Pseudomonic Functors🔗

A functor is pseudomonic if it is faithful and full on isomorphisms. Pseudomonic functors are arguably the correct notion of subcategory, as they ensure that we are not able to distinguish between isomorphic objects when creating a subcategory.

  is-full-on-isos : Functor C D → Type (o ⊔ h ⊔ h₁)
  is-full-on-isos F =
    ∀ {x y} → (f : (F .F₀ x) D.≅ (F .F₀ y)) → ∃[ g ∈ x C.≅ y ] (F-map-iso F g ≡ f)

  record is-pseudomonic (F : Functor C D) : Type (o ⊔ h ⊔ h₁) where
    no-eta-equality
    field
      faithful : is-faithful F
      isos-full : is-full-on-isos F

  open is-pseudomonic

Somewhat surprisingly, pseudomonic functors are conservative.

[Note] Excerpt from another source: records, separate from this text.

-- ==== Sys2Proof/Machine/Store.lean ====
section
/-! DEFINITION. The store (R168 to R182): row programming, the start-up scan, configuration staging and commit. -/

namespace Sys2Proof.Machine

/-! ### Row programming (R171 to R174) -/

/-- The supply gate (R171). -/
def State.supplyGate (s : State) : Bool :=
  match s.supply.vf with
  | some v => 8000 ≤ v
  | none => false

/-- A program starts (R171). -/
def startProgram (l : LRow) (rest : List LRow) (s : State) : State :=
  let sh := s.store.shadows[l]
  s.withStore { s.store with
    queue := rest
    program := some { row := l, content := sh.content, generation := sh.generation + 1, target := sh.current
                      due := s.now + msec 5 } }

/-- ROW_PROGRAM_START (R171): without effect unless its conditions hold. -/
def execRowProgramStart (s : State) : Out :=
  finish
    (fun s =>
      match s.store.queue with
      | l :: rest =>
        if s.store.program.isNone ∧ s.sys.mode ≠ .park ∧ s.supplyGate then startProgram l rest s else s
      | [] => s)
    s

/-- The lowest-numbered FREE spare (R173). -/
def freeSpare (m : Vector RowCond 48) : Option PRow := (List.finRange 48).find? fun r => m[r] == .free

/-- A successful verify (R172). -/
def programDone (g : Program) (s : State) : State :=
  s.withStore { s.store with
    program := none
    shadows := s.store.shadows.set g.row
      { s.store.shadows[g.row] with generation := g.generation, current := g.target } }

/-- The relocation to a spare within the same program (R173). -/
def relocate (g : Program) (r : PRow) (s : State) : State :=
  s.withStore { s.store with
    map := s.store.map.set r .inUse
    shadows := s.store.shadows.set g.row { s.store.shadows[g.row] with current := r }
    program := some { g with generation := g.generation + 1, target := r, due := s.now + msec 5 } }

/-- No FREE spare remains: the row becomes volatile (R174). -/
def exhaust (g : Program) (s : State) : State :=
  offer .storeExhausted (s.withStore { s.store with
    program := none
    queue := s.store.queue.filter (· != g.row)
    shadows := s.store.shadows.set g.row { s.store.shadows[g.row] with isVolatile := true } })

/-- A verify failure (R173, R174). -/
def programFailed (g : Program) (s : State) : State :=
  let s := offer .storeRetired (s.withStore { s.store with map := s.store.map.set g.target .retired })
  match freeSpare s.store.map with
  | some r => relocate g r s
  | none => exhaust g s

/-- The end of a program attempt, `readback` being what the row reads back as when it is not what was written (R172, R173;
log 12). -/
def endProgram (g : Program) (readback : Option PhysRow) (s : State) : State :=
  let written := rowBytes g.row g.generation g.content
  let found := readback.getD written
  let s := s.withStore { s.store with array := s.store.array.set g.target found }
  if found = written then programDone g s else programFailed g s

/-- ROW_PROGRAM_END (R172). -/
def execRowProgramEnd (readback : Option PhysRow) (s : State) : Out :=
  match s.store.program with
  | none => .next s
  | some g => onTimer (some g.due) (endProgram g readback) s

/-! ### The start-up scan (R177 to R179) -/

/-- A claim as the scan reads it. -/
structure Claim where
  phys : PRow
  row : LRow
  generation : Byte
  payload : Content
  deriving DecidableEq, Repr

/-- The claims of the array in ascending order of physical row (R168, R177). -/
def claimsOf (array : Vector PhysRow 48) : List Claim :=
  (List.finRange 48).filterMap fun r =>
    array[r].claim.map fun c => { phys := r, row := c.1, generation := c.2.1, payload := c.2.2 }

/-- The winning claim of a logical row (R177). -/
def winningClaim (claims : List Claim) (l : LRow) : Option Claim :=
  (claims.filter (·.row == l)).foldl
    (fun held c =>
      match held with
      | none => some c
      | some h => if newer c.generation h.generation then some c else some h)
    none

/-- The condition of a physical row by its own claim and its home row (R178). -/
def scannedCond (claims : List Claim) (r : PRow) : RowCond :=
  match claims.find? (·.phys == r) with
  | some c => if (winningClaim claims c.row).any (·.phys == r) then .inUse else .retired
  | none =>
    if h : r.val < 35 then (if (winningClaim claims ⟨r.val, h⟩).isSome then .retired else .inUse) else .free

/-- The home row of a logical row (R168). -/
def homeRow (l : LRow) : PRow := Fin.castLE (by decide) l

/-- The current row of a lost row: its home unless it is RETIRED or another row's, else the lowest FREE spare, else none
(R178). -/
def lostRow (claims : List Claim) (l : LRow) (m : Vector RowCond 48) : Vector RowCond 48 × Option PRow :=
  if claims.any (·.phys == homeRow l) then
    match freeSpare m with
    | some r => (m.set r .inUse, some r)
    | none => (m, none)
  else (m, some (homeRow l))

/-- The shadow of a logical row after the scan, and the map with the spare it may take (R177, R178). A row that is volatile
from the start has its home row as current row (log 44). -/
def scannedRow (claims : List Claim) (l : LRow) (x : Vector RowCond 48 × Vector Shadow 35) :
    Vector RowCond 48 × Vector Shadow 35 :=
  match winningClaim claims l with
  | some c =>
    (x.1, x.2.set l { content := c.payload, current := c.phys, generation := c.generation, isVolatile := false })
  | none =>
    let y := lostRow claims l x.1
    (y.1, x.2.set l
      { content := defaultContent l, current := y.2.getD (homeRow l), generation := 0, isVolatile := y.2.isNone })

/-- The configuration rows after the scan: factory image when one of them is lost, then limited (R179). -/
def loadConfig (lost : List LRow) (shadows : Vector Shadow 35) : Vector Shadow 35 :=
  let stored : Image := padBytes 52 ((List.finRange 4).flatMap fun i =>
    (shadows[(Fin.castLE (by decide) i : LRow)]).content.toList)
  let img := (if lost.any (·.val ≤ 3) then factoryImage else stored).limited
  (List.finRange 4).foldl
    (fun t i =>
      let l : LRow := Fin.castLE (by decide) i
      t.set l { t[l] with content := img.part i.val })
    shadows

/-- The store after the start-up scan of an array (R177 to R179); the lost rows take FREE spares in ascending order of their
numbers (log 44). -/
def scanStore (t : Store) : Store :=
  let claims := claimsOf t.array
  let lost := (List.finRange 35).filter fun l => (winningClaim claims l).isNone
  let x := (List.finRange 35).foldl (fun x l => scannedRow claims l x) (tableOf 48 (scannedCond claims), t.shadows)
  { t with map := x.1, shadows := loadConfig lost x.2, lost := lost }

/-- The end of the scan: RECORD_LOST is captured when a row is lost (R178). -/
def endScan (s : State) : State :=
  let s := (s.withStore (scanStore s.store)).withSys { s.sys with scanDue := none }
  if s.store.lost.isEmpty then s else offer .recordLost s

/-- STARTUP_SCAN_END (R177). -/
def execStartupScanEnd (s : State) : Out := onTimer s.sys.scanDue endScan s

/-! ### Staging and commit (R180 to R182) -/

/-- The staging image, copied from the live image when CLOSED (R180, R181). -/
def State.staged (s : State) : Image := s.store.staging.getD s.cfg

/-- Bytes written from an offset on; bytes beyond byte 51 are ignored (R180). -/
def stageBytes (img : Image) (off : Nat) (data : List Byte) : Image :=
  padBytes 52 (img.toList.take off ++ data ++ img.toList.drop (off + data.length))

/-- STAGE_CONFIG as the store takes it (R180). -/
def stageOwner : Owner := fun _ payload s =>
  match payload with
  | off :: data =>
    if data.length < 1 ∨ 12 < data.length ∨ 51 < off.toNat then refuse .badArgument s
    else if s.effSpeed = .moving then refuse .moving s
    else
      (s.withStore { s.store with staging := some (stageBytes s.staged off.toNat data) },
        { result := .ok, payload := [byteOf (min data.length (52 - off.toNat))] })
  | [] => refuse .badArgument s

/-- STAGE_CONFIG (R180). -/
def execStageConfig (dt : Time) (p : Port) (payload : List Byte) (s : State) : Out :=
  onRequest dt p 0x70 payload stageOwner s

/-- The four rows of a new live image are written in order (R182). -/
def writeImage (img : Image) (s : State) : State :=
  storeWrite 3 (img.part 3) (storeWrite 2 (img.part 2) (storeWrite 1 (img.part 1) (storeWrite 0 (img.part 0) s)))

/-- A matching commit takes effect (R182). -/
def commitImage (img : Image) (s : State) : State :=
  let link := s.cfg.childLink
  let s := offer .configCommitted (writeImage img (s.withStore { s.store with staging := none }))
  if img.childLink = link then s else evalInhibits s

/-- COMMIT_CONFIG as the store takes it (R181). -/
def commitOwner : Owner := fun _ payload s =>
  match payload with
  | [check] =>
    if s.effSpeed = .moving then refuse .moving s
    else if crc8 s.staged.toList ≠ check then
      (offer .configRejected (s.withStore { s.store with staging := none }), Reply.of .checkMismatch)
    else
      let count := min 255 (s.cfg.commitCount + 1)
      let img := s.staged.limited.withCount count
      (commitImage img s,
        { result := if s.staged.limited = s.staged then .ok else .clamped, payload := [byteOf count] })
  | _ => refuse .badArgument s

/-- COMMIT_CONFIG (R181). -/
def execCommitConfig (dt : Time) (p : Port) (payload : List Byte) (s : State) : Out :=
  onRequest dt p 0x71 payload commitOwner s

end Sys2Proof.Machine
end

As FF is full on isos, there merely exists some iso gg in the fibre of ff. However, Invertability is a property of morphisms, so we can untruncate the mere existence. Once we have our hands on the isomorphism, we perform a simple calculation to note that it yields an inverse to ff.

  pseudomonic→conservative
    : ∀ {F : Functor C D}
    → is-pseudomonic F
    → ∀ {x y} (f : C.Hom x y) → D.is-invertible (F₁ F f)
    → C.is-invertible f
  pseudomonic→conservative {F = F} pseudo {x} {y} f inv =
    ∥-∥-rec C.is-invertible-is-prop
      (λ (g , p) →
        C.make-invertible (C.from g)
          (sym (ap (C._∘ _) (pseudo .faithful (ap D.to p))) ∙ C.invl g)
          (sym (ap (_ C.∘_) (pseudo .faithful (ap D.to p))) ∙ C.invr g))
      (pseudo .isos-full (D.invertible→iso _ inv))

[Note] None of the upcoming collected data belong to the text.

/-- The fob, passive, ignition and comfort actions. A fob press is refused IGNITION_STATE unless the ignition is OFF;
else a first LOCK locks all with the door check, a second deadlocks, a first UNLOCK opens the driver's door or all by
the slot's mode, a second all; the record keeps a first press for 3 s and is emptied by a refused one (OVERRULED
included: log 27). A passive action unlocks the door of its origin or all, locks all with the door check, or releases
the tailgate. Ignition leaving OFF unlocks the side doors deadlocked or about to be (a motor whose running drive is an
UNLOCK merges, and a DEADLOCK entry behind it stays: the model's choice, log 47). A press is followed for its gap of
300 ms; its repeats start comfort after the hold time, which offers an AUTO movement to W1 to W4; its end stops the
windows still in the set. -/
def Obligations.OccupantActions : Prop :=
  (∀ (p : Port) (k : SlotId) (b : KeyDir) (m : UnlockMode) (s : State),
      let second : Bool := s.presses.fob.any fun r => r.slot == k && r.button == b
      let op : Action × List Actuator := match b, m, second with
        | .lock, _, false => (.lockAll, Latch.list.map .lock)
        | .lock, _, true => (.deadlockAll, Latch.sides.map .lock)
        | .unlock, .selective, false => (.unlockDriver, [.lock s.driverLatch])
        | .unlock, _, _ => (.unlockAll, Latch.list.map .lock)
      let keeps : Bool := !second && (b == .lock || m == .selective)
      (s.ctx.ignition ≠ .off → fobAction p k b m s =
          (s.withPresses { s.presses with relockDue := none, fob := none }, .ignitionState, 0))
        ∧ (s.ctx.ignition = .off → fobAction p k b m s =
          (let x := lockOperation { source := .fob, port := some p, cls := .access, action := op.1, members := op.2
                                    pattern := some (if op.1 = .lockAll then 0 else if op.1 = .deadlockAll then 2 else 1) }
             (b == .lock && !second) s
           (x.1.withPresses { x.1.presses with
              fob := if keeps && x.2.1.accepts then some { slot := k, button := b, due := s.now + sec 3 } else none },
            x.2.1, x.2.2))))
    ∧ (∀ (p : Port) (o : Origin) (m : UnlockMode) (s : State),
        let run (act : Action) (ms : List Actuator) (pat : Fin 8) (door : Bool) := lockOperation
          { source := .passive, port := some p, cls := .access, action := act, members := ms, pattern := some pat } door s
        (o = .flLock ∨ o = .frLock → passiveAction p o m s = run .lockAll (Latch.list.map .lock) 0 true)
          ∧ (o = .flUnlock → m = .selective → passiveAction p o m s = run .unlockDoor [.lock .fl] 1 false)
          ∧ (o = .frUnlock → m = .selective → passiveAction p o m s = run .unlockDoor [.lock .fr] 1 false)
          ∧ (o = .flUnlock ∨ o = .frUnlock → m = .global →
            passiveAction p o m s = run .unlockAll (Latch.list.map .lock) 1 false)
          ∧ (o = .tg → s.effSpeed = .moving → passiveAction p o m s = (s, .moving, 0))
          ∧ (o = .tg → s.effSpeed = .standstill → passiveAction p o m s =
            (let x := submit { act := .release, dir := .release, cls := .access, source := .passive, mode := none
                               group := none } s
             (x.1, match x.2 with | .queued => .queued | .merged => .merged | .overruled => .overruled, 0))))
    ∧ (∀ s : State,
        let u := s.withPresses { s.presses with relockDue := none }
        let ms := (Latch.sides.map Actuator.lock).filter fun a =>
          s.stateIsTarget .deadlock a || (s.drive? a).any (·.dir == .deadlock) || (s.entry? a).any (·.dir == .deadlock)
        (ms = [] → ignitionRelease s = u)
          ∧ (ms ≠ [] → ignitionRelease s =
            (runInternal { source := .ignition, port := none, cls := .occupant, action := .unlockAll, members := ms
                           pattern := none } u).1))
    ∧ (∀ (k : SlotId) (b : Button) (s : State), ∃ t, trackPress k b s = t
        ∧ t.tracker = { held := some { slot := k, button := b, comfort := false, gapDue := s.now + msec 300 }
                        eligible := b != .tailgate && s.cfg.comfortEnable && (s.fobs.get k).comfort
                        holdTime := s.cfg.holdTime }
        ∧ t = (if s.tracker.held.any (·.comfort) = true then endComfort s else s).withTracker t.tracker)
    ∧ (∀ (k : SlotId) (h : Held) (x : LastPress) (s : State), s.tracker.held = some h → (s.fobs.get k).press = some x →
        let begins := h.comfort = false ∧ s.tracker.eligible = true ∧ s.tracker.holdTime ≤ s.now - x.time
          ∧ s.crash.latched = false
        let u (c : Bool) := s.withTracker { s.tracker with
          held := some { h with gapDue := s.now + msec 300, comfort := c } }
        (begins → trackRepeat k s = startComfort (if h.button = .lock then .up else .down) (u true))
          ∧ (¬ begins → trackRepeat k s = u h.comfort))
    ∧ (∀ (d : WDir) (s : State), startComfort d s =
        comfortWindow d .w4 (comfortWindow d .w3 (comfortWindow d .w2 (comfortWindow d .w1 s))))
    ∧ (∀ (d : WDir) (w : Win) (s : State),
        (∀ m, s.admission w .comfort d .auto = .go m → comfortWindow d w s =
            (applyStart w { dir := d, mode := m, cls := .access, source := .comfort } s).1)
          ∧ ((∀ m, s.admission w .comfort d .auto ≠ .go m) → comfortWindow d w s = s))
    ∧ (∀ s : State,
        let stop (w : Win) (x : State) : State :=
          if x.comfort.get w = true then (applyStop w .access .stopRequest x).1 else x
        endComfort s = (stop .w4 (stop .w3 (stop .w2 (stop .w1 s)))).withComfort (Wins.all false))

In a similar vein, pseudomonic functors are essentially injective. The proof follows a similar path to the prior one, hinging on the fact that faithful functors are an embedding on isos.

  pseudomonic→essentially-injective
    : ∀ {F : Functor C D}
    → is-pseudomonic F
    → ∀ {x y} → F₀ F x D.≅ F₀ F y
    → x C.≅ y
  pseudomonic→essentially-injective {F = F} pseudo f =
    ∥-∥-rec (faithful→iso-fibre-prop F (pseudo .faithful) f)
      (λ x → x)
      (pseudo .isos-full f) .fst

Fully faithful functors are pseudomonic, as they are faithful and essentially injective.

  ff→pseudomonic
    : ∀ {F : Functor C D}
    → is-fully-faithful F
    → is-pseudomonic F
  ff→pseudomonic {F} ff .faithful = fully-faithful→faithful {F = F} ff
  ff→pseudomonic {F} ff .isos-full f =
    inc (is-ff→essentially-injective {F = F} ff f ,
         D.≅-pathp refl refl (equiv→counit ff (D.to f)))